In effetti… altri segnali?

«Un altro segnale importante è il cambiamento del linguaggio, se i figli diventano più aggressivi nelle parole, più sboccati. Se i bambini cambiano il ritmo sonno-veglia, se dormono meno, se fanno fatica ad addormentarsi o sono nervosi. Se fanno pipì a letto, nel caso di bimbi piccoli. Se hanno cambiato alimentazione o non hanno voglia di vedere nessuno. Uno di questi indicatori però non vuol dire niente: magari un ragazzino ha iniziato a dire parolacce solo perché ha trovato un nuovo amico “figo” e lo imita. Se però ci sono più segnali insieme, è bene iniziare a farsi qualche domanda. Nel momento in cui c’è dialogo, il genitore deve chiedersi se il figlio vive il genitore, appunto, come un nemico o un interlocutore e un alleato».

Tornando al fascino del proibito, affrontare direttamente il tema della challenge può essere controproducente?

«Se io ti dico: “Non pensare a un pezzo di gorgonzola”, tu ci pensi immediatamente. Questo perché il nostro cervello non è in grado di processare la negazione “non”. Dire a un bambino di non fare una certa cosa è inutile: non lo dice Andrea Sales, ma le neuroscienze».

Quindi come dovrebbe parlarne un genitore?

«Dovrebbe dimostrarsi competente, cercando e scoprendo queste cose con il figlio. Se il bambino sente solo parlare di una cosa, gli resta la curiosità. Se invece la vede assieme ai genitori, capisce che mamma o papà sanno di cosa stanno parlando. E di conseguenza, se ne avrà bisogno, ne parlerà con loro perché li ritiene affidabili. Non basta dire: “Guarda che su Internet ci sono i pedofili”. È molto più utile far vedere ai bambini articoli di giornali o cercare insieme a loro sul web notizie in merito. Il segreto è normalizzare la questione, parlarne normalmente».

Questa educazione ai pericoli spetta anche la scuola?

«Sì, il problema di oggi è però che non c’è un allineamento sociale tra famiglia, scuola e persino sport, che permetta di trasmettere certi valori in modo coerente. Come possiamo pensare che la scuola, in difficoltà con gli insegnanti che fanno fatica con la didattica a distanza, possa trasmettere valori? Ad ogni modo, dovremmo dare ai ragazzini gli strumenti per ragionare su come fare le cose e non dire loro come farle. È la massima del pescatore: se ami tuo figlio non devi dargli il pesce, ma insegnargli a pescare. Però mi rendo conto che non sia facile».

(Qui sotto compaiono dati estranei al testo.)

-- ==== Sys2Proof/Machine/Hqe.lean ====
section
/-! DEFINITION. The host queue engine: rings, completions, doorbells, descriptor fetch, COPY and STREAM descriptors, interrupts and
event rings (R410–R432, R441–R445), and the pool operations that can put a queue in ERROR (R199–R203). -/

namespace Sys2Proof.Machine

/-! ### Queues -/

def State.queue (s : State) (q : Nat) : Queue := (Tab.get none s.hqe.queues q).getD (Queue.reset q)
def State.setQueue (s : State) (q : Nat) (v : Queue) : State :=
  { s with hqe := { s.hqe with queues := Tab.put none s.hqe.queues q (if v = Queue.reset q then none else some v) } }

def qDisabled : Nat := 0
def qEnabled : Nat := 1
def qPaused : Nat := 2
def qError : Nat := 3

/-- The started descriptors that still belong to the queue. -/
def Queue.live (v : Queue) : List Job := v.run.filter (fun j => !j.gone)
/-- Entries of the completion-side ring that the host has not reported consumed (R413). -/
def Queue.used (v : Queue) : Nat := (v.cqTail + 2 ^ v.cqLog2 - v.cqHead) % 2 ^ v.cqLog2
/-- Whether one more entry can be reserved (R415). -/
def Queue.room (v : Queue) : Bool := decide (v.used + v.live.length < 2 ^ v.cqLog2 - 1)
/-- The rights domain of the queue's device accesses (R411). -/
def Queue.dom (v : Queue) : Nat := if v.owner = 0 then 0 else 1

/-- The fields of a descriptor (R420). -/
def Desc.op (d : Desc) : Nat := d.dw0 % 256
def Desc.fence (d : Desc) : Bool := bit d.dw0 8
def Desc.rsv (d : Desc) : Nat := bits d.dw0 9 7
def Desc.cid (d : Desc) : Nat := bits d.dw0 16 16
def Desc.w1 (d : Desc) : Nat := d.dw1 % 2 ^ 32
def Desc.addrA (d : Desc) : Nat := d.dw2 % 2 ^ 32 + d.dw3 % 2 ^ 32 * 2 ^ 32
def Desc.addrB (d : Desc) : Nat := d.dw4 % 2 ^ 32 + d.dw5 % 2 ^ 32 * 2 ^ 32
def Desc.len (d : Desc) : Nat := d.dw6 % 2 ^ 32
def Desc.w7 (d : Desc) : Nat := d.dw7 % 2 ^ 32

def State.job (s : State) (q k : Nat) : Option Job := (s.queue q).run[k]?
def State.setJob (s : State) (q k : Nat) (j : Job) : State := s.setQueue q { s.queue q with run := (s.queue q).run.set k j }

/-! ### What reaches the host -/

/-- A new command: nothing written to the host yet. -/
def State.clearOut (s : State) : State := { s with hqe := { s.hqe with out := [] } }

def State.hostOut (s : State) (o : HostOut) : State := { s with hqe := { s.hqe with out := s.hqe.out ++ [o] } }

def msixKey (fn vec : Nat) : Nat := 2048 * fn + vec

/-- A vector is sent, or its pending bit set while it is masked (R441). -/
def State.sendVector (s : State) (fn vec : Nat) : State :=
  let e := Tab.get Msix.reset s.hqe.msix (msixKey fn vec)
  if e.mask then { s with hqe := { s.hqe with msix := Tab.put Msix.reset s.hqe.msix (msixKey fn vec) { e with pending := true } } }
  else s.hostOut (.msix fn vec)

/-- The queue's vector, with nothing left unsignalled. -/
def State.signal (s : State) (q : Nat) : State :=
  let v := s.queue q
  (s.setQueue q { v with unsig := 0 }).sendVector v.owner v.vector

La pandemia ha peggiorato le cose?

«Sì, il Coronavirus ha amplificato le situazioni. Chi era in gamba, attento, curioso, attivo, è riuscito anche in casa a fare cose costruttive, magari ha studiato e coltivato certi interessi. Chi era in difficoltà è andato ancora di più a fondo. E i ragazzini sono, in parte, la rappresentazione di ciò che i genitori fanno».